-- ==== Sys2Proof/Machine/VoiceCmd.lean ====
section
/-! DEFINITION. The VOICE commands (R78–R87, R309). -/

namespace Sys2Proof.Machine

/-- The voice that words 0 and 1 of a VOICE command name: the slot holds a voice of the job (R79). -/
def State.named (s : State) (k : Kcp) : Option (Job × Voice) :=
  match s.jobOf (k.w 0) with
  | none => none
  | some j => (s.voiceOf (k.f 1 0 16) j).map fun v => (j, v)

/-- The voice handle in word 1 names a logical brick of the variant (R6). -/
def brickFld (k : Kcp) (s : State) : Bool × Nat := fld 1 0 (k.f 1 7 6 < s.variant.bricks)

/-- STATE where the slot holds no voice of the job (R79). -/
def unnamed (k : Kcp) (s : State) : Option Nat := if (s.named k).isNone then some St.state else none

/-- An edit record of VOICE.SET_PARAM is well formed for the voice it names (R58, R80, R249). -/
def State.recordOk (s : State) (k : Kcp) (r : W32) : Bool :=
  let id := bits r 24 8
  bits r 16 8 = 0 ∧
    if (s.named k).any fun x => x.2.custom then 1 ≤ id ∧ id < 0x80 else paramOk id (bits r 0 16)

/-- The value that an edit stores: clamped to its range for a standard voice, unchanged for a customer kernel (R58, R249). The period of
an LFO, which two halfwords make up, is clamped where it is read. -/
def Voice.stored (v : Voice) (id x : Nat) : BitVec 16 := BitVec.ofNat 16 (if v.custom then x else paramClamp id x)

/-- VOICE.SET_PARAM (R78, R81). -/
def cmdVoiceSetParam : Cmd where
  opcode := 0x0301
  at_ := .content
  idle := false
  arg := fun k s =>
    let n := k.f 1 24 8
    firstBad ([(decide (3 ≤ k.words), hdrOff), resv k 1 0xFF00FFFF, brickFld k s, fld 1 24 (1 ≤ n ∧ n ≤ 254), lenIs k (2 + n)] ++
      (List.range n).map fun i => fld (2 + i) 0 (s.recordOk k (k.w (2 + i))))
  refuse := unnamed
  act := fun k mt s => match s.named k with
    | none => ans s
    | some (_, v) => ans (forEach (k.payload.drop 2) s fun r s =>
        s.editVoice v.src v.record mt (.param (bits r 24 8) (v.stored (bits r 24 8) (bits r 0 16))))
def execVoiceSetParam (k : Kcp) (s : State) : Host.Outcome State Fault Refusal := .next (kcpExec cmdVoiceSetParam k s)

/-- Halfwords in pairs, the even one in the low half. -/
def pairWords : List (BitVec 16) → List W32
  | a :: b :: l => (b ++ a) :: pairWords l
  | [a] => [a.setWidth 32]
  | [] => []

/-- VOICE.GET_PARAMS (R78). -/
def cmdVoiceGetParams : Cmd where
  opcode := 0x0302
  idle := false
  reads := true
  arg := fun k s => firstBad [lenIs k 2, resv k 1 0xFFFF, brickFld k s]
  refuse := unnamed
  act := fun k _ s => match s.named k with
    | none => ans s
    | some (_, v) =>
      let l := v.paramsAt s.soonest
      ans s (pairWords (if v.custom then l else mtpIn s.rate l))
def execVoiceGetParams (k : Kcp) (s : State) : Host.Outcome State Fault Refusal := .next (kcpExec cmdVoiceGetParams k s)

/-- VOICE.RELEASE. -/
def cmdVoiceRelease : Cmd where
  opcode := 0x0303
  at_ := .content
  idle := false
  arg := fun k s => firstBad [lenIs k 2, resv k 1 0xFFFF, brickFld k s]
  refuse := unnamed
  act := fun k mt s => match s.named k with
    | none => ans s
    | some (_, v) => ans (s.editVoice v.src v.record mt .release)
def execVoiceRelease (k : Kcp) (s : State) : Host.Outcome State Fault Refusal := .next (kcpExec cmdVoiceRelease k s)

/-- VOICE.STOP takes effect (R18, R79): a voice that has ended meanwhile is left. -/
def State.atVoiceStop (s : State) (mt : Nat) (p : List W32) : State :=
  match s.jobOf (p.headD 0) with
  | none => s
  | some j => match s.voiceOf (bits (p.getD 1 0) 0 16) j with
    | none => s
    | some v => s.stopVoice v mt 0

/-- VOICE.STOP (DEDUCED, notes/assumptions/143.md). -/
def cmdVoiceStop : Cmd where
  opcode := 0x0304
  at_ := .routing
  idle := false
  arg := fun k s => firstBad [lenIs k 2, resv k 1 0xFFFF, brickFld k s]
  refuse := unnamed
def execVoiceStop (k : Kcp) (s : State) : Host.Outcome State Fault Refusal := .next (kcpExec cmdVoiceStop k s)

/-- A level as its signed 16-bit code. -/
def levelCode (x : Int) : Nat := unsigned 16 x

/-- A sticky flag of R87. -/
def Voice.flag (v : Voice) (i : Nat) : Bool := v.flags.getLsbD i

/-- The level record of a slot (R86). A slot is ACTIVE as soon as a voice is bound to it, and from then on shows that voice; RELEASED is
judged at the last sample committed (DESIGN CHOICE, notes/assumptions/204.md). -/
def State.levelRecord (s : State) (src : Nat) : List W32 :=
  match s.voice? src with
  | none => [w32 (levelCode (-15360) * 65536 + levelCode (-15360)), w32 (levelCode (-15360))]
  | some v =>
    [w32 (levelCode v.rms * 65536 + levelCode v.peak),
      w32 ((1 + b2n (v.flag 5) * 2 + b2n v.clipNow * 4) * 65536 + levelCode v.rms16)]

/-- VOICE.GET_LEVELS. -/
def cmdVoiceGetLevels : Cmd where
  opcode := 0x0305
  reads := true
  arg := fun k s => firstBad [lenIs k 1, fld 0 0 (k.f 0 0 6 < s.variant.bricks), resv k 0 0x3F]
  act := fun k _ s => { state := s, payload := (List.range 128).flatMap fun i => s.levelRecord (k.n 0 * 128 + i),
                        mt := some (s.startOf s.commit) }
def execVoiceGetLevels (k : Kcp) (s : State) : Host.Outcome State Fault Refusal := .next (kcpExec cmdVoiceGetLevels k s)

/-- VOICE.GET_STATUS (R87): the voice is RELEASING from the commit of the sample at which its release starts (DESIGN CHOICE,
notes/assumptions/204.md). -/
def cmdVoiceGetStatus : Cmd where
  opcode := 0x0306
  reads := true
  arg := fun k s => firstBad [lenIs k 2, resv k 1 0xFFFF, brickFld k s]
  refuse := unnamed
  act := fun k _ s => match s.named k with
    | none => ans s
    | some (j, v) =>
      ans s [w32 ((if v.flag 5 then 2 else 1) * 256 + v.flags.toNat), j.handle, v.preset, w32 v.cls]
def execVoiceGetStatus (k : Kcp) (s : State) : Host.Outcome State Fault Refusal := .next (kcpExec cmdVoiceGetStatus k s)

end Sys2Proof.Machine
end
---
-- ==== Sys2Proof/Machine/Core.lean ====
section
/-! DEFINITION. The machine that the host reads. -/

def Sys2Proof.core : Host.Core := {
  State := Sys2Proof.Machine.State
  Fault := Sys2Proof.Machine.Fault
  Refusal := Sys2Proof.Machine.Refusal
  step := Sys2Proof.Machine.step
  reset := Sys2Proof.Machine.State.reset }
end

* **ACTION ITEM**
Beginning at the line above with "-- ==== Sys2Proof/Machine/VoiceCmd.lean" and finishing at the line with "if (s.named k).any", return each line exactly and return nothing else.

* **OUTPUT FOR THIS EXERCISE**
-- ==== Sys2Proof/Machine/VoiceCmd.lean ====
section
/-! DEFINITION. The VOICE commands (R78–R87, R309). -/

namespace Sys2Proof.Machine

/-- The voice that words 0 and 1 of a VOICE command name: the slot holds a voice of the job (R79). -/
def State.named (s : State) (k : Kcp) : Option (Job × Voice) :=
  match s.jobOf (k.w 0) with
  | none => none
  | some j => (s.voiceOf (k.f 1 0 16) j).map fun v => (j, v)

/-- The voice handle in word 1 names a logical brick of the variant (R6). -/
def brickFld (k : Kcp) (s : State) : Bool × Nat := fld 1 0 (k.f 1 7 6 < s.variant.bricks)

/-- STATE where the slot holds no voice of the job (R79). -/
def unnamed (k : Kcp) (s : State) : Option Nat := if (s.named k).isNone then some St.state else none

/-- An edit record of VOICE.SET_PARAM is well formed for the voice it names (R58, R80, R249). -/
def State.recordOk (s : State) (k : Kcp) (r : W32) : Bool :=
  let id := bits r 24 8
  bits r 16 8 = 0 ∧
    if (s.named k).any fun x => x.2.custom then 1 ≤ id ∧ id < 0x80 else paramOk id (bits r 0 16)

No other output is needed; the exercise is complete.